*TASK ITEM*
In the listing that follows, the range to quote begins at the line that has "theorem exec_fSettings_of_eq (h" and ends after the line that has "exec (.fRoomtemp f"; quote it verbatim and add nothing.

*DATA IN THIS EXERCISE*
theorem Decoder.Holds.command_and_frame (h : d.Holds cmd f) : memRead d.buf 1 = cmd ∧ d.frame = f := by
  have hbytes := h.bytes
  rw [memReadAll_frame, encodeFrame_eq] at hbytes
  simp only [List.cons.injEq] at hbytes
  obtain ⟨-, hcmd, hfa, hfb, -, hrest⟩ := hbytes
  obtain ⟨hdata, -⟩ := List.append_inj' hrest rfl
  refine ⟨hcmd, ?_⟩
  rw [Decoder.frame, Decoder.payload, h.len_toNat, hfa, hfb, hdata]

/-- Where the decoder is does not matter to what its buffer holds. -/
theorem holds_of_writeAll {m : Memory} (hwf : m.wf = true) (hfit : f.data.length ≤ 255) (fsm : Fsm) (count : Nat) :
    Decoder.Holds ⟨fsm, count, BitVec.ofNat 8 f.data.length, memWriteAll m 0 (encodeFrame cmd f)⟩ cmd f :=
  ⟨hfit, rfl, by rw [← encodeFrame_length cmd f]; exact memReadAll_writeAll hwf 0 _⟩

end

/-! ### Resynchronisation (40 R122) -/

/-- The state in which a frame that has been received whole is dispatched: the decoder seeks again, the frame stands at the
start of the buffer, and FRAME_ACCEPTED has been emitted (40 R116). -/
abbrev State.accepting (s : State) (cmd : Byte) (f : Frame) : State :=
  { s with
    dec := ⟨.seeking, 0, BitVec.ofNat 8 f.data.length, memWriteAll s.dec.buf 0 (encodeFrame cmd f)⟩
    out := s.out ++ [.frameAccepted cmd (BitVec.ofNat 8 f.data.length)] }

section
variable {s : State} {cmd last : Byte} {f : Frame} {front : List (Byte × Time)}

/-- 40 R115, R116: with the rest of the frame in the buffer, the byte that completes it passes the frame check. -/
theorem rxByte_completes_encodeFrame (hwf : s.dec.buf.wf = true) (hfit : f.data.length ≤ 255)
    (hcap : f.data.length + 6 ≤ s.cfg.bufCap) (hframe : frameBody cmd f ++ [last] = encodeFrame cmd f) (now : Time) :
    exec (.rxByte last now) { s with dec :=
      ⟨.readingBody, f.data.length + 5, BitVec.ofNat 8 f.data.length, memWriteAll s.dec.buf 0 (frameBody cmd f)⟩ } =
      dispatch now (s.accepting cmd f) := by
  have hlen : (BitVec.ofNat 8 f.data.length).toNat = f.data.length := lengthByte_toNat hfit
  have hbuf : memWrite (memWriteAll s.dec.buf 0 (frameBody cmd f)) (f.data.length + 5) last =
      memWriteAll s.dec.buf 0 (encodeFrame cmd f) := by
    rw [← hframe, memWriteAll_append, Nat.zero_add]; rfl
  have hholds := holds_of_writeAll (cmd := cmd) hwf hfit .readingBody (f.data.length + 6)
  rw [rxByte_accepts rfl (by dsimp only; omega) (by dsimp only; omega)
    (by simpa only [storedDec, hbuf] using hholds.verifyChecksum)]
  simp only [droppedDec, hbuf, hholds.command_and_frame.1]

/-- 40 R110 to R116: a frame that fits, received from `Seeking`, is accepted as a whole and dispatched once. -/
theorem feed_encodeFrame (hf : s.dec.fsm = .seeking) (hwf : s.dec.buf.wf = true) (hfit : f.data.length ≤ 255)
    (hcap : f.data.length + 6 ≤ s.cfg.bufCap) (hframe : front.map Prod.fst ++ [last] = encodeFrame cmd f) (now : Time) :
    feed (front ++ [(last, now)]) s = dispatch now (s.accepting cmd f) := by
  obtain ⟨hfront, -⟩ := List.append_inj' hframe rfl
  rw [feed_append (feed_frameBody hf hfit hcap hfront), feed_singleton]
  exact rxByte_completes_encodeFrame hwf hfit hcap (hfront ▸ hframe) now

end

/-- Settles O10: the garbage is skipped (`feed_garbage`), the frame is received whole (`feed_encodeFrame`), and what it does
when it is dispatched adds no FRAME_ACCEPTED (`dispatch_dispatchTrace`) and leaves the decoder alone. -/
theorem garbageThenOneFrame : Obligations.GarbageThenOneFrame := by
  intro s garbage front last now cmd f hf hwf hgarbage hfit hcap hframe
  have hskip : feed garbage s = .next s := feed_garbage hf hgarbage
  have hfeed : feed (garbage ++ front ++ [(last, now)]) s = dispatch now (s.accepting cmd f) := by
    rw [List.append_assoc, feed_append hskip, feed_encodeFrame hf hwf hfit hcap hframe]
  obtain ⟨hcmd, hheld⟩ := (holds_of_writeAll (cmd := cmd) hwf hfit .seeking 0).command_and_frame
  obtain ⟨t, ht, -, -, hdec, -⟩ := dispatch_next now (s.accepting cmd f)
  obtain ⟨es, hout, haccepted, -⟩ := dispatch_dispatchTrace ht
  exact ⟨hskip, _, rfl, rfl, rfl, hcmd, hheld, hfeed, t, es, hfeed.trans ht, hdec, hout, haccepted⟩

end Sys2Proof.Machine
end

section
/-! PROOFS. 41_frame_dispatch_and_store.md R140 to R158: what each frame type does to the Store, as whole-state equalities
(SettingsFrameOverwritesCurrent, SettingsPayloadDecodes, RoomTemperatureFrame, StatusFrame, TimersFrameStoresFiveBytes,
FunctionTableFramesStoreAHalf, StandbyFrameOnlyNotifies, ConnectFramesMarkTheLink). -/

namespace Sys2Proof.Machine

/-! ### The change events (00 R13, 41 R158) -/

theorem State.notifySettings_eq (s : State) (changed : Bool) :
    s.notifySettings changed = { s with out := s.out ++ if changed then [.settingsChanged] else [] } := by
  cases changed <;> simp [State.notifySettings, State.emit]

theorem State.notifyStatus_eq (s : State) (old : Status) :
    s.notifyStatus old =
      { s with out := s.out ++ if statusEqual s.cfg old s.st.status then [] else [.statusChanged] } := by
  unfold State.notifyStatus
  split <;> simp [State.emit, *]

theorem settingsEqual_iff {c : Config} {a b : Settings} : settingsEqual c a b = true ↔
    a.power = b.power ∧ a.mode = b.mode ∧ a.fan = b.fan ∧ a.vane = b.vane ∧ a.wideVane = b.wideVane ∧
    ((a.temperature - b.temperature).natAbs : Int) ≤ c.eps := by
  simp only [settingsEqual, Bool.and_eq_true, decide_eq_true_eq, near_iff]
  tauto

theorem statusEqual_iff {c : Config} {a b : Status} : statusEqual c a b = true ↔
    a.operating = b.operating ∧ ((a.compressorFrequency - b.compressorFrequency).natAbs : Int) ≤ c.eps ∧
    ((a.inputPower - b.inputPower).natAbs : Int) ≤ c.eps ∧ ((a.kwh - b.kwh).natAbs : Int) ≤ c.eps ∧
    ((a.runtimeHours - b.runtimeHours).natAbs : Int) ≤ c.eps ∧
    ((a.roomTemperature - b.roomTemperature).natAbs : Int) ≤ c.eps := by
  simp only [statusEqual, Bool.and_eq_true, decide_eq_true_eq, near_iff, and_assoc]

/-! ### The frames that notify the scheduler (40 R126)

A 0x62 frame runs its effect on the Store and then notifies with its row's subtype. -/

section
variable {s t : State} {f : Frame} {now : Time}

theorem exec_fSettings_of_eq (h : applySettings f.data s = t) :
    exec (.fSettings f now) s = .next (processResponse 0x02#8 now t) := h ▸ rfl

theorem exec_fRoomtemp_of_eq (h : applyRoomtemp f.data s = t) :
    exec (.fRoomtemp f now) s = .next (processResponse 0x03#8 now t) := h ▸ rfl

theorem exec_fTimers_of_eq (h : applyTimers f.data s = t) :
    exec (.fTimers f now) s = .next (processResponse 0x05#8 now t) := h ▸ rfl

theorem exec_fStatus_of_eq (h : applyStatus f.data s = t) :
    exec (.fStatus f now) s = .next (processResponse 0x06#8 now t) := h ▸ rfl

theorem exec_fFuncLo_of_eq (h : applyFunc 0 f.data s = t) :
    exec (.fFuncLo f now) s = .next (processResponse 0x20#8 now t) := h ▸ rfl

theorem exec_fFuncHi_of_eq (h : applyFunc funcHalf f.data s = t) :
    exec (.fFuncHi f now) s = .next (processResponse 0x22#8 now t) := h ▸ rfl

end

/-! ### The bytes of a payload (30 R90 to R93, 41 R140) -/

section
variable {c : Config} {n : Nat} {data : List Byte}

/-- The test by which 41 R147 and R148 take the signed byte: it is there and not zero. -/
theorem dataAt_present_ne_zero_iff {i : Nat} :
    (i < data.length ∧ dataAt n data i ≠ 0x00#8) ↔ ∃ e, data[i]? = some e ∧ e ≠ 0x00#8 := by
  constructor
  · rintro ⟨hlt, hne⟩
    have hi : data[i]? = some data[i] := List.getElem?_eq_getElem hlt
    exact ⟨data[i], hi, dataAt_of_getElem? hi ▸ hne⟩
  · rintro ⟨e, hi, hne⟩
    exact ⟨(List.getElem?_eq_some_iff.mp hi).1, (dataAt_of_getElem? hi).symm ▸ hne⟩

theorem signedHalf_eq (c : Config) (b : Byte) :
    signedHalf c b = sat c (Int.fdiv (((b.toNat : Int) - 128) * (c.scale : Int)) 2) := by
  rw [signedHalf, fx_of_pos c _ (by decide)]; rfl

theorem tableTemp_eq {table : List Int} {b : Byte} {t : Int}
    (h : table[b.toNat]? = some t ∨ (table[b.toNat]? = none ∧ table[0]? = some t)) :
    tableTemp c table b n = sat c (t * (c.scale : Int)) := by
  rw [tableTemp, tableEntry_eq n h, fx_one]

*COMPLETED TASK*
theorem exec_fSettings_of_eq (h : applySettings f.data s = t) :
    exec (.fSettings f now) s = .next (processResponse 0x02#8 now t) := h ▸ rfl

theorem exec_fRoomtemp_of_eq (h : applyRoomtemp f.data s = t) :
    exec (.fRoomtemp f now) s = .next (processResponse 0x03#8 now t) := h ▸ rfl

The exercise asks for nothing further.